In messages seen by WIRED, McEntee says to Carter, “I think you’re a liberal” but tells her, “as long as you’ll be fun I don’t care.” The conversation, she says, died out after Carter declined to visit McEntee over her winter break.
“I would have been uncomfortable with him in person,” she says.
Following the presidential debate on September 10, McEntee posted a video saying, “Can someone track down the women Kamala Harris says are bleeding out in parking lots because Roe v. Wade was overturned? Don’t hold your breath.” The comments section of that video were soon flooded with women across the country sharing their experiences.
It was this post that Carter says made her feel like it was important to share her experience. “That video he made about abortions really upset me,” she says. “And I was just like, it needs to be called out.” Carter posted a video on TikTok sharing her messages with McEntee and says that she has received messages from several other young women who allege similar experiences.
One of those women, who spoke to WIRED and asked to remain anonymous because she’s concerned about her security, says that she connected with McEntee on The Right Stuff dating app before moving to texting him. The number provided matched the one given to Carter and the one used previously by a WIRED reporter; messages reviewed by WIRED also included selfies that clearly appear to be of McEntee. Like Carter, she was 18 at the time.

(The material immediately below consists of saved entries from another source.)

-- ==== Sys2Proof/Machine/Power.lean ====
section
/-!
DEFINITION. Sys2Proof/Machine/Power.lean: supplies, power domains, clocks and resets (R552 to R568), and writes of CTRL (R73, R76, R77).
-/
namespace Sys2Proof.Machine

/-! ## Requests (R558) -/

/-- The system domains that are on except in sleep (R557). -/
def alwaysOn : List Nat := [81, 82, 83, 84, 85, 86, 87, 88, 95]

/-- The domains of half h (R557): Coves and stores, channels, Harbour, Drift, PCIe controller, control-core pairs. -/
def domainsOfHalf (h : Nat) : List Nat :=
  ((List.range 8).flatMap fun i => [8 * h + i, 16 + 8 * h + i]) ++ [44 + 4 * h, 45 + 4 * h, 46 + 4 * h, 47 + 4 * h, 52 + h, 54 + h, 60 + h,
    65 + 2 * h, 66 + 2 * h]

/-- The domains that the plan in force uses (R557). -/
def State.liveDomains (s : State) : List Nat := match s.tide.livePlan with
  | none => []
  | some p => p.domains s.x16

/-- PD_CTRL.PLAN (R583): the domains of the live and of the staged plan. -/
def State.planDomains (s : State) : List Nat := match s.tide.staged with
  | none => s.liveDomains
  | some p => s.liveDomains ++ p.domains s.x16

/-- CTRL.PWR_REQ is 1 on an instance that owns domain d, other than the one at page `but` (R558). -/
def State.pwrReq (s : State) (d but : Nat) : Bool :=
  s.regs.any fun (e : Nat × Nat) => e.1 % 0x8000 == Hdr.CTRL_PWR_REQ.off * 8 + 2 && e.2 == 1 && e.1 / 0x8000 != but &&
    (pageRef (e.1 / 0x8000)).any (fun r => r.idx == 0 && r.block.ownsDomain && r.domain == d)

/-- A page number that no instance has. -/
def noPage : Nat := 0x4000

/-- What requests domain d by itself (R558): a requestable one (R557) its bits, a plan, its draining (R66) or a repair (R466). -/
def State.asked (s : State) (d : Nat) : Bool :=
  let own := decide (d < 81) && !(decide (16 ≤ d) && decide (d < 32)) && (s.flag 0x3 (Chip.PD_CTRL_REQ.nth d) || s.pwrReq d noPage)
  !s.power.asleep && (own || alwaysOn.contains d || s.planDomains.contains d || s.tide.draining.contains d ||
    s.power.repair.any (fun h => (domainsOfHalf h).contains d))

/-- One step of requirement: what the domains of a list require, and the stores that follow their Coves (R557). -/
def withRequired (x16 : Bool) (l : List Nat) : List Nat :=
  (List.range 96).filter fun d => l.contains d || l.any (fun e => (requires x16 e).contains d) || (decide (16 ≤ d) && decide (d < 32) && l.contains (d - 16))

/-- Domains with all that they require (R557). No chain of requirements is longer than four. -/
def closure (x16 : Bool) (l : List Nat) : List Nat :=
  let r := withRequired x16
  r (r (r (r l)))

/-- The domains requested (R558). -/
def State.wanted (s : State) : List Nat := closure s.x16 ((List.range 96).filter s.asked)

/-! ## PLLs (R564) -/

/-- PLL_UNLOCK (R587) and TX_PLL_LOCK (R166) as they now are. -/
def State.judgePll (s : State) : State := ((s.cond 0x5 2 ((List.range 8).any s.pllDown)).judgeTx 0).judgeTx 1

/-- PLL i gains or loses lock. -/
def State.putPll (s : State) (i : Nat) (on : Bool) : State :=
  let m := s.get 0x5 Chip.CLK_STAT_LOCKED
  s.put 0x5 Chip.CLK_STAT_LOCKED (if on then setBit m i else clearBit m i)

/-- The interfaces that PLL i drives go down (R564), as for a loss of link. -/
def State.pllEffect (s : State) (i : Nat) : State := match i with
  | 2 | 3 => [0, 1, 2, 3].foldl (fun (s : State) c => s.untrain (i - 2) c) s
  | 4 => [0, 1].foldl (fun (s : State) n => if !s.portActs n || s.get (pcPage n 0) Pcie.PCIE_STAT_SPEED == 0 then s else s.linkDown n 0) s
  | 5 => [0, 1].foldl (fun (s : State) m => if s.flag (macPage m 0) Mac.MAC_STAT_LINK then s.macLink m false false false else s) s
  | 6 => [0, 1].foldl (fun (s : State) m => s.txOff m) s
  | 7 => (List.range 32).foldl (fun (s : State) n => if s.linkOperating n then s.retrain n true else s) s
  | _ => s

/-- PLL i loses lock (R564): the loss is counted. -/
def State.pllLost (s : State) (i : Nat) : State :=
  if !s.pllLocked i then s
  else ((((s.putPll i false).countSat 0x6 (Chip.PLL_LOSS_COUNT.nth i)).pllEffect i).judgePll).again 0x5 2 (s.condBit 0x5 2)

/-! ## Switching (R559) -/

/-- The state of a domain is discarded: the instances it serves (R628), the channel or the PLL it is. -/
def State.discard (s : State) (d : Nat) : State :=
  let s := (instancesOf d).foldl (fun (s : State) r =>
    let s := if r.block = .pcie ∧ s.portActs r.inst ∧ s.get (pcPage r.inst 0) Pcie.PCIE_STAT_SPEED ≠ 0 then s.linkDown r.inst 0 else s
    let s := s.resetInstance r true
    ({ s with power := { s.power with resetting := s.power.resetting.filter (· != r.base) } }).closeQuiet r.base) s
  let s := if 44 ≤ d ∧ d < 52 then s.untrain ((d - 44) / 4) ((d - 44) % 4) else s
  let s := if d = 52 ∨ d = 53 then s.judgeOff (d - 52) else s
  if 87 ≤ d ∧ d < 95 then (s.putPll (d - 87) false).judgePll else s

/-- Domain d starts to go up or down (R559): going down, it is no longer acknowledged, and its state is discarded. -/
def State.startSwitch (s : State) (d : Nat) (up : Bool) : State :=
  if up then { s with power := { s.power with up := s.power.up ++ [d] } }
  else
    let s := s.put 0x3 (Chip.PD_CTRL_ACK.nth d) 0
    ({ s with power := { s.power with down := s.power.down ++ [d] } }).discard d

/-- May domain d go up (R558 to R560)? -/
def State.mayRise (s : State) (want : List Nat) (d : Nat) : Bool :=
  want.contains d && !s.powered d && !s.power.up.contains d && !s.power.down.contains d && !s.power.failed.contains d && !s.dropped d &&
    (requires s.x16 d).all s.powered

/-- May domain d go down: nothing requires it, and no block reset of one of its instances runs (R558, R579)? -/
def State.mayFall (s : State) (want : List Nat) (d : Nat) : Bool :=
  !want.contains d && s.powered d && !s.power.down.contains d &&
    (List.range 96).all (fun e => !(requires s.x16 e).contains d || (!s.powered e && !s.power.up.contains e && !s.power.down.contains e)) &&
    !s.power.resetting.any (fun b => (pageRef b).any (fun r => r.domain == d))

/-- The next domain, in domain order, starts to switch, where fewer than four do (R559). -/
def State.pumpOne (s : State) : State :=
  if s.power.inReset || s.power.asleep || decide (4 ≤ s.power.up.length + s.power.down.length) then s
  else
    let want := s.wanted
    match (List.range 96).find? (fun d => s.mayRise want d || s.mayFall want d) with
    | none => s
    | some d => s.startSwitch d (s.mayRise want d)
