-- ==== Sys2Proof/Machine/Pins.lean ====
section
/-!
DEFINITION. Sys2Proof/Machine/Pins.lean: the balls (R599 to R601, R608 to R610), the temperature sensors (R606, R607, R611), the TAP
(R617 to R619) and the copies of duplicated units (R17).
-/
namespace Sys2Proof.Machine

/-! ## GPIO -/

/-- May ball i take function `func` with index n (R599): no other ball carries it, and SCL and SDA only on bank A? -/
def State.ballTakes (s : State) (i func n : Nat) : Bool :=
  func < 2 || (((s.ballsOf func n).all (· == i)) && !((func == 5 || func == 6) && decide (32 ≤ i)))

/-- A write of GPIO_CFG of ball i (R599, R608): a refused function stays, the other fields take effect. A pulse on a ball that LFS leaves is
lost. -/
def State.writeGpioCfg (s : State) (i w : Nat) : State :=
  let old := s.get 0xA (Chip.GPIO_CFG_FUNC.nth i)
  let oldIdx := s.get 0xA (Chip.GPIO_CFG_FIDX.nth i)
  let func := bitsOf w 31 28
  let idx := bitsOf w 26 24
  let bad := decide (6 < func) || !s.ballTakes i func idx
  let s := if bad then s.event 0xA 0 else s.put 0xA (Chip.GPIO_CFG_FUNC.nth i) func
  let now := s.get 0xA (Chip.GPIO_CFG_FUNC.nth i)
  let s := if s.ballTakes i now idx then s.put 0xA (Chip.GPIO_CFG_FIDX.nth i) idx else s.event 0xA 0
  let s := s.writeFields 0xA w 0 ([Chip.GPIO_CFG_DRIVE, Chip.GPIO_CFG_PULL, Chip.GPIO_CFG_OD, Chip.GPIO_CFG_SLEW, Chip.GPIO_CFG_SAFE].map (·.nth i))
  let moved := s.get 0xA (Chip.GPIO_CFG_FUNC.nth i) != old || s.get 0xA (Chip.GPIO_CFG_FIDX.nth i) != oldIdx
  if old = 2 ∧ moved then s.putCsi oldIdx { s.csi oldIdx with pulse := none } else s

/-- GPIO_CFG_WRITE: a write of GPIO_CFG of ball i (R599). -/
def execGpioCfgWrite (req : Requester) (i : Fin 48) (w : Word) (s : State) : Result :=
  .next <| s.onWrite req (regOff 0xA (Chip.GPIO_CFG_FUNC.nth i)) fun s => s.writeGpioCfg i w.toNat

/-- A bit of GPIO_OUT or GPIO_OE (R609). -/
def State.gpioBit (s : State) (f : Field) (i : Nat) : Bool := hasBit (s.get 0xB (f.nth (i / 32))) (i % 32)

/-- GPIO_READBACK: an output's ball has read `level`, or its driver has drawn too much (`past`), for 2 µs (R600). On a ball of LFS it is LFS's own
driver that goes off (R161). -/
def execGpioReadback (i : Fin 48) (level past : Bool) (s : State) : Result :=
  .next <|
    let func := s.get 0xA (Chip.GPIO_CFG_FUNC.nth i)
    let n := s.get 0xA (Chip.GPIO_CFG_FIDX.nth i)
    let off := s.flag 0xA (Chip.GPIO_CFG_OFF.nth i)
    let differs := fun (drive od : Bool) => if od then drive && !level else drive != level || past
    if s.terminal || s.power.asleep || off then s
    else if func = 1 && s.gpioBit Chip.GPIO_OE_OE i && differs (s.gpioBit Chip.GPIO_OUT_OUT i) (s.flag 0xA (Chip.GPIO_CFG_OD.nth i)) then s.ballOff i
    else if func = 2 && s.lfsDrives n && differs (s.lfsLevel n) (s.flag (rxPage n) CsiRx.LFS_CFG_OD) then s.lfsGoesOff n
    else s

/-- A plain driver that is off returns once GPIO_READBACK has been acknowledged and its GPIO_OE bit has been written 0 and then 1 (R600). -/
def State.tryGpio (s : State) : State :=
  if !(s.marks 0xC).settled 0 || s.due.contains (Due.occurrence 0xC 0) then s
  else
    let back := (List.range 48).filter fun i => s.flag 0xA (Chip.GPIO_CFG_OFF.nth i) && hasBit s.pins.oeCleared i && s.gpioBit Chip.GPIO_OE_OE i &&
      s.get 0xA (Chip.GPIO_CFG_FUNC.nth i) != 2
    (back.foldl (fun (s : State) i =>
      ({ s with pins := { s.pins with oeCleared := clearBit s.pins.oeCleared i } }).put 0xA (Chip.GPIO_CFG_OFF.nth i) 0) s).judgeGpio

/-- A write of GPIO_OE word k (R600, R609). -/
def State.writeGpioOe (s : State) (k w : Nat) : State :=
  let s := s.put 0xB (Chip.GPIO_OE_OE.nth k) (if k = 0 then w else w % 2 ^ 16)
  let off := (List.range 48).filter fun i => i / 32 == k && s.flag 0xA (Chip.GPIO_CFG_OFF.nth i) && !hasBit w (i % 32)
  let s := { s with pins := { s.pins with oeCleared := off.foldl (fun m i => setBit m i) s.pins.oeCleared } }
  s.tryGpio

/-- ERRN_STUCK: ERR_N, driven low, has read high for 2 µs (R610). -/
def execErrnStuck (s : State) : Result :=
  .next <| if s.flag bwPage Breakwater.BW_STAT_ERR_DRIVEN then
      ((s.put 0xC Chip.ERRN_STAT_STUCK 1).put bwPage Breakwater.BW_STAT_ERR_BALL 1).raise 0xC 1
    else s

/-! ## Temperature -/

/-- A reading that passes the plausibility check, −50 to 160 °C, in 1/8 °C (R606). -/
def plausible (t : Int) : Bool := decide (-400 ≤ t) && decide (t ≤ 1280)

/-- The thresholds of R606, in 1/8 °C: WARN_C, one past 125 °C, 140 °C. -/
def State.thresholds (s : State) : List Int := [(8 * s.get 0xD Chip.TS_CFG_WARN_C : Nat), 1001, 1120]

/-- Threshold k against a reading of TS_MAX (R606): reached, or left, by the second reading in a row. -/
def State.judgeTemp (s : State) (k : Nat) (top : Int) : State :=
  let x := s.pins
  let t := s.thresholds.getD k 0
  let reach := if t ≤ top then min 2 (x.reach.getD k 0 + 1) else 0
  let leave := if top ≤ t - 24 then min 2 (x.leave.getD k 0 + 1) else 0
  let was := x.reached.getD k false
  let now := if reach = 2 then true else if leave = 2 then false else was
  let s := { s with pins := { x with reach := x.reach.set k reach, leave := x.leave.set k leave, reached := x.reached.set k now } }
  (s.cond 0xD k now).eventIf (now != was) 0xD 0

/-- TEMP_SAMPLE: the twelve sensors are read, in 1/8 °C (R606). Sensor 11 alone runs in reset and in sleep, where it lets boot start again after
a trip (R607). -/
def execTempSample (t : List Int) (s : State) : Result :=
  .next <|
    let cool := if t.getD 11 0 < 920 then min 10 (s.pins.cool + 1) else 0
    let s := { s with pins := { s.pins with cool }, power := { s.power with tripped := s.power.tripped && decide (cool < 10) } }
    if s.power.inReset || s.power.asleep then s
    else
      let s := (List.range 12).foldl (fun (s : State) k =>
        (s.put 0xD (Chip.TS_SENS_TEMP.nth k) (ofSigned 16 (t.getD k 0))).put 0xD (Chip.TS_SENS_VALID.nth k) (bit (plausible (t.getD k 0)))) s
      let valid := ((List.range 12).map fun k => t.getD k 0).filter plausible
      let s := s.cond 0xD 3 (decide (valid.length < 12))
      match valid with
      | [] => s
      | a :: rest =>
        let top := rest.foldl max a
        let s := s.put 0xD Chip.TS_MAX_TEMP (ofSigned 16 top)
        let peak := toSigned 16 (s.get 0xD Chip.TS_PEAK_TEMP)
        let s := s.put 0xD Chip.TS_PEAK_TEMP (ofSigned 16 (max peak top))
        ((s.judgeTemp 0 top).judgeTemp 1 top).judgeTemp 2 top

/-! ## The TAP (R617 to R619) -/

/-- Does an instruction hold the core in reset (R618)? -/
def tapHolds (op : Nat) : Bool := decide (3 ≤ op) && decide (op ≤ 7)

/-- The hold on the core ends (R619): the device boots as after a PIN reset. -/
def State.endHold (s : State) : State :=
  if !s.power.held then s
  else
    let s := { s with power := { s.power with held := false } }
    let s := (s.put 0x7 Chip.RST_CAUSE_PIN 1).put 0x7 Chip.RST_LAST_CAUSE 3
    if s.power.inReset then s.leaveReset else s

/-- The data register of an instruction (R618). -/
def tapRegister (op : Nat) : TapRegister :=
  if op = 0x01 then .identification
  else if op = 0x02 ∨ op = 0x03 ∨ op = 0x06 ∨ op = 0x07 then .boundary
  else if op = 0x04 ∨ op = 0x05 ∨ op = 0xFF then .bypass
  else .hidden

/-- The device identification register (R618): version 0, part 0x4016, manufacturer 0x2D7, bit 0 one. -/
def tapIdentification : Word := 0x040165AF

/-- Does the ball's cell stand in the scan: with the coax medium a Weatas lane is scanned on WL_P alone (R620). -/
def State.ballCell (s : State) (b : Ball) : Option (Fin 314) := match b with
  | .weatasN lane => if s.flag (wePage lane) Weatas.LANE_CFG_MEDIUM then b.cell else none
  | _ => b.cell

/-- What a ball does under the current TAP instruction (R618, R620): with no cell, or with an instruction that leaves the core running, its normal
function. An input ball drives nothing, whatever its cell holds. -/
def State.ballDrive (s : State) (b : Ball) : BallDrive := match s.ballCell b with
  | none => .normal
  | some i =>
    let high := s.pins.boundary.getLsb i
    let ac := b.cellKind == some .ac
    match s.pins.tap with
    | 0x03 | 0x04 => .level high
    | 0x05 => .highZ
    | 0x06 => if ac then .pulse high else .level high
    | 0x07 => if ac then .train high else .level high
    | _ => .normal

/-- TAP_INSTRUCTION: an instruction becomes current (R618, R619). A private one acts as BYPASS on a locked unit. `scan` is what has been shifted into
the boundary register since the last instruction, where that one selects it (R620). -/
def execTapInstruction (x : Fin 256 × Option (BitVec 314)) (s : State) : Result :=
  .next <|
    let (op, scan) := x
    let known := op.val == 1 || op.val == 2 || tapHolds op || op.val == 0xFF
    let now := if known || !(Config.ftLock || s.flag 0x0 Chip.CHIP_CFG_FUSE_ERR) then op.val else 0xFF
    let cells := if tapRegister s.pins.tap = .boundary then scan.getD s.pins.boundary else s.pins.boundary
    let s := { s with pins := { s.pins with tap := now, boundary := cells } }
    if !tapHolds now then s.endHold
    else
      let s := s.emit (.balls now cells)
      if s.power.held then s
      else ({ s with power := { s.power with held := true } }).startReset 3

/-- TAP_RESET: the TAP returns to Test-Logic-Reset, and IDCODE is current (R617, R618, R619). -/
def execTapReset (s : State) : Result := .next (({ s with pins := { s.pins with tap := 0x01 } }).endHold)

/-! ## Duplicated units (R17) -/

/-- Its number. -/
def CopiedUnit.code : CopiedUnit → Nat
  | .tidemark => 0 | .crossbar => 1 | .seawall => 2 | .breakwater => 3 | .controllers => 4

/-- The fault that reports a mismatch in which no copy fails its self-check: page and bit (R197, R423, R475, R502). -/
def CopiedUnit.fault : CopiedUnit → Nat × Nat
  | .tidemark => (tmPage, 3) | .crossbar => (0x160, 0) | .seawall => (swPage, 3) | .breakwater => (bwPage, 0) | .controllers => (pcPage 0 0, 3)

/-- Are the two PCIe controllers compared (R363): in x16 mode, while both work? -/
def State.controllersCompared (s : State) : Bool :=
  s.x16 && [0, 1].all fun h => s.ready ⟨.pcie, h, 0⟩ && !s.halfFailed h

/-- A mismatch of the controllers shows on instance h, up to the end of the tide that follows (R371). -/
def State.controllerBad (s : State) (h : Nat) : State :=
  ({ s with fault := { s.fault with disagreed := h :: s.fault.disagreed.filter (· != h) } }).report (pcPage h 0) 3

/-- COPY_MISMATCH: the copies of a unit disagree; `failing` is the copy whose self-check fails, if one does (R17). It is dropped, and the other goes
on with nothing to compare it. A PCIe copy reports to the Seawall (R363, R457). -/
def execCopyMismatch (u : CopiedUnit) (failing : Option (Fin 2)) (s : State) : Result :=
  .next <|
    if u = .controllers then
      if !s.controllersCompared then s
      else match failing with
        | some h => (s.controllerBad h).selfCheck h 2
        | none => (s.controllerBad 0).controllerBad 1
    else if s.fault.dropped.contains u.code then s
    else match failing with
      | some _ =>
        let s := { s with fault := { s.fault with dropped := u.code :: s.fault.dropped } }
        s.judgeCopies
      | none =>
        let s := s.report u.fault.1 u.fault.2
        if u = .breakwater then s.judgeTog else s

end Sys2Proof.Machine
end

“I would label myself as semi-conservative,” the young woman says. Unlike Carter, she knew who McEntee was and at first thought his profile on the app was an example for users, as opposed to his actual account. (Last year, a series of TikTok videos showed McEntee going on first dates with women he matched with on the app in various cities.) “I had seen him on TikTok. I’d see him on the news. My family is quite conservative, so I had seen him before.”
Once the young woman and McEntee began texting off the app, she says, the conversations took a sexually explicit turn, including repeated mentions of specific sex acts even after the young woman said she was not comfortable with this. We are withholding details out of concern for the woman’s privacy; her descriptions of their conversations are consistent with text messages she showed to WIRED.
“It was very sexual from day one,” she alleges. “He kept making comments about my age and how hot it would be to sleep with someone who was my age.”
As he had with Carter, McEntee encouraged the woman to come visit him in California.
Asked to recall the conversations, she says, “he would say things like, ‘I come and visit you and we hook up or whatever, you should bring one of your friends or you should take a couple of your friends’ and was like verifying that my friends were the same age as me as well.”
After a couple of weeks the conversation petered out because, she says, “it was obvious I wasn’t going to fly out to California or something to see him.”
“The more I thought about it, the more it makes me sad that he’s sort of a role model, especially for young conservative men,” the young woman says. “And I feel like this person isn’t a great role model for those young conservative men.”
During his time at the White House, The Atlantic notes, McEntee regularly hired young, attractive women. “The most beautiful 21-year-old girls you could find, and guys who would be absolutely no threat to Johnny in going after those girls,” an official told The Atlantic. McEntee’s hires were known as the “Rockettes and the Dungeons & Dragons group.”
Steven Cheung, communications director for the Trump campaign, told WIRED that although President Trump has announced a transition leadership team, “formal discussion of who will serve in a second Trump administration is premature.”